Based on a viral article, the gripping medical mystery story of Ron Davis, a world-class Stanford geneticist who has put his career on the line to find the cure for chronic fatigue syndrome, the disease killing his son.
For the past six years, Whitney Dafoe has been confined to a bedroom in the back of his parents' home, unable to walk, to eat, to speak. The sound of music causes him pain.
At one point, the formerly healthy, young, freelance photographer, faced starvation as his 6'3" frame withered to 115 pounds. In desperation, Whitney and his parents went from one specialist to another, and still no answers. Then, finally, a diagnosis: the mysterious disease myalgic encephalomyelitis or chronic fatigue syndrome (ME/CFS).
Whitney's story is heartbreaking, but it's also one of redemption. It reaches far beyond just one family's harrowing tale. Today, ME/CFS affects between 1 and 2.5 million Americans — and 20 million people around the world. Those afflicted largely suffer in silence because the disease is little known and much misunderstood. The question lingers still whether it even exists outside the patient's mind. Often disbelieved, they're abandoned by family and friends. They lose their jobs, and battle with insurance companies over rising medical costs as the chronic disease continues on year after year.

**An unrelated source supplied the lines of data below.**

/-- What an access does in its one step at a bank (R152, R164). `v` marks the 64-byte forms. -/
inductive Form where
  /-- LD, LDS and GLD elements: bytes, sign extension. -/
  | load (n : Nat) (sgn : Bool)
  /-- ST and GST elements: bytes, data. -/
  | store (n : Nat) (x : Reg)
  | ldw (v : Bool)
  | ldc (v : Bool)
  | stf (v : Bool) (x : Reg)
  | ste (v : Bool) (x : Reg)
  | feset (v : Bool) (x : Reg)
  | feget (v : Bool)
  | waitv (v : Bool) (x : Reg)
  /-- Atomics, GADD and GFADD elements: operation, bytes, operand, new value of ACAS. -/
  | atom (op : AtomOp) (n : Nat) (x new : Word)
  /-- BARINIT with its EXP (R264). -/
  | barinit (exp : BitVec 20)
  /-- BARARR: the transfers it announces, on OUT or IN (R265). -/
  | bararr (out : Bool) (n : BitVec 32)
  /-- BARWAIT with the generation it compares (R266). -/
  | barwait (gen : BitVec 4)
  /-- A copy's countdown of IN or OUT (R242, R245). -/
  | barcount (out : Bool)
  deriving DecidableEq, Repr

/-- Who made an access (R163). -/
inductive Agent where
  | thread
  | copy (core : Nat) (ch : Nat)
  | completion (region : Nat)
  /-- The commit buffer of the access's thread, when it writes out a line to the peer window. -/
  | buffer
  deriving DecidableEq, Repr

/-- Where an access stands (R55, R57, R154, R158, R282, R288). -/
inductive Stage where
  | inFlight
  | atMmu
  | collapsing
  /-- Held at the MMU until a thread's TLBINV completes (R281). -/
  | invalidating (by' : Ident)
  | skerry
  | refused (retryAt : Nat)
  /-- Combined into another atomic to its word, which answers it (R159, R172). -/
  | riding
  | done (v : Reg)
  /-- Answered POISON, REVOKED or WITHDRAWN: the cause code of R23. -/
  | failed (code : BitVec 8)
  deriving DecidableEq, Repr

/-- A gather element's place: its index and width in bits, the offset of the gather's instruction, and what its destination
held before the issue (R191). -/
structure Lane where
  i : Nat
  w : Nat
  pc : Word
  old : RegEntry
  deriving DecidableEq, Repr

/-- An access that has been issued and has not completed. -/
structure Access where
  /-- Serial number of the access, in issue order. -/
  n : Nat
  /-- The access itself, or the gather it belongs to: the number of its first element. -/
  group : Nat
  agent : Agent
  /-- The thread that issued it, by its present identity. -/
  t : Ident
  /-- The identity to which the reply travels: the identity at issue (R303). -/
  home : Ident
  rel : Bool
  form : Form
  seg : SegReg
  /-- The segment carries the P right (R148). -/
  pRight : Bool
  off : Word
  dva : Word
  /-- Fault domain whose page tables translate the address. -/
  domain : BitVec 32
  /-- The memory key it translates to, once translated. -/
  key : Option Nat
  /-- Destination register. -/
  d : Option RegNum
  /-- For a gather element. -/
  lane : Option Lane
  stage : Stage
  refusals : Nat
  /-- Cycle of its issue (R188, R340). -/
  issued : Nat
  /-- A stamped leaf issued it through a segment with the T right (R93). -/
  tSeg : Bool
  /-- Atomics combined into this one, in their order, each with its operand (R159, R172). -/
  riders : List (Nat × Word)
  deriving DecidableEq, Repr

/-- A decision of a rule routine (R84, R126). -/
inductive Decision where
  | split (axis : BitVec 3) (pt : Option Word) (rule : Option (BitVec 4))
  | prune | leaf | defer
  deriving DecidableEq, Repr
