-- ==== Sys2Proof/Machine/Float.lean ====
section
/-! DEFINITION. Floating formats (R16, R198 to R201) and exact arithmetic on them: a finite value is a
sign, a natural mantissa and an exponent of two, and every result is rounded once. -/

namespace Sys2Proof.Machine

/-! ## Formats -/

/-- What the codes with an exponent of all ones mean (R198, R199). -/
inductive Specials3 where
  /-- Infinity and NaNs, as IEEE 754-2019. -/
  | ieee
  /-- Only the code of all ones is a NaN; there is no infinity. -/
  | nanOnly
  /-- Every code is finite. -/
  | finite
  deriving DecidableEq, Repr

/-- A floating format: exponent and mantissa bits, bias, special codes, whether quiet and signaling
NaNs differ (R198). -/
structure Fmt where
  eb : Nat
  mb : Nat
  bias : Nat
  cls : Specials3
  signals : Bool
  deriving DecidableEq, Repr

/-- The format of a floating type; e4m3 is read under XS (R198, R199). Integer types have none. -/
def fmtOf (xs : Bool) : Ty → Option Fmt
  | .f16 => some ⟨5, 10, 15, .ieee, true⟩
  | .bf16 => some ⟨8, 7, 127, .ieee, true⟩
  | .f19 => some ⟨8, 10, 127, .ieee, true⟩
  | .f32 => some ⟨8, 23, 127, .ieee, true⟩
  | .f64 => some ⟨11, 52, 1023, .ieee, true⟩
  | .e4m3 => some ⟨4, 3, 7, if xs then .ieee else .nanOnly, false⟩
  | .e5m2 => some ⟨5, 2, 15, .ieee, false⟩
  | .e3m2 => some ⟨3, 2, 3, .finite, false⟩
  | .e2m3 => some ⟨2, 3, 1, .finite, false⟩
  | .e2m1 => some ⟨2, 1, 1, .finite, false⟩
  | _ => none

/-- f32. -/
def fmt32 : Fmt := ⟨8, 23, 127, .ieee, true⟩
/-- f64. -/
def fmt64 : Fmt := ⟨11, 52, 1023, .ieee, true⟩

/-- Bits of the magnitude. -/
def Fmt.mag (f : Fmt) : Nat := f.eb + f.mb

/-- The sign bit's weight. -/
def Fmt.signW (f : Fmt) : Nat := 2 ^ f.mag

/-- The magnitude code of the largest finite value. -/
def Fmt.maxCode (f : Fmt) : Nat :=
  match f.cls with
  | .ieee => (2 ^ f.eb - 1) * 2 ^ f.mb - 1
  | .nanOnly => f.signW - 2
  | .finite => f.signW - 1

/-- The magnitude code of infinity in an IEEE format. -/
def Fmt.infCode (f : Fmt) : Nat := (2 ^ f.eb - 1) * 2 ^ f.mb

/-- The NaN the device writes (R16, R198): the default quiet NaN, 0x7F in e4m3 and e5m2. -/
def Fmt.nan (f : Fmt) : Nat :=
  if f.signals then f.infCode + 2 ^ (f.mb - 1) else f.signW - 1

/-- The exponent of the last mantissa bit of subnormals. -/
def Fmt.emin (f : Fmt) : Int := 1 - (f.bias : Int) - f.mb

/-- What a code stands for. -/
inductive FVal where
  | nan (signaling : Bool)
  | inf (s : Bool)
  /-- (−1)^s × m × 2^e. -/
  | fin (s : Bool) (m : Nat) (e : Int)
  deriving DecidableEq, Repr

/-- Read a code (R198, R199). -/
def Fmt.read (f : Fmt) (x : Nat) : FVal :=
  let s := x.testBit f.mag
  let g := x % f.signW
  let ex := g / 2 ^ f.mb
  let mant := g % 2 ^ f.mb
  let num : FVal :=
    if ex = 0 then .fin s mant f.emin else .fin s (2 ^ f.mb + mant) (f.emin + (ex - 1 : Nat))
  match f.cls with
  | .ieee =>
    if ex = 2 ^ f.eb - 1 then
      if mant = 0 then .inf s else .nan (f.signals && decide (mant < 2 ^ (f.mb - 1)))
    else num
  | .nanOnly => if g = f.signW - 1 then .nan false else num
  | .finite => num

In one way, Whitney has been lucky. He could reach out to his father, a world renowned scientist, for answers. This book is the story of one father's desperate hunt for the insidious illness that stole his son away. The Puzzle Solver follows Ron as he unravels the molecular trail within his own son's donated blood and genome, to began to find answers. He confirms this is a biological disease and uncovers new possibilities for treatments and potentially a cure.
At its heart, The Puzzle Solver is about more than just cutting edge research or a race to find the cure for ME/CFS — it's about the unbreakable bond between a father and his son, and the lengths to which a parent will go to save their child's life.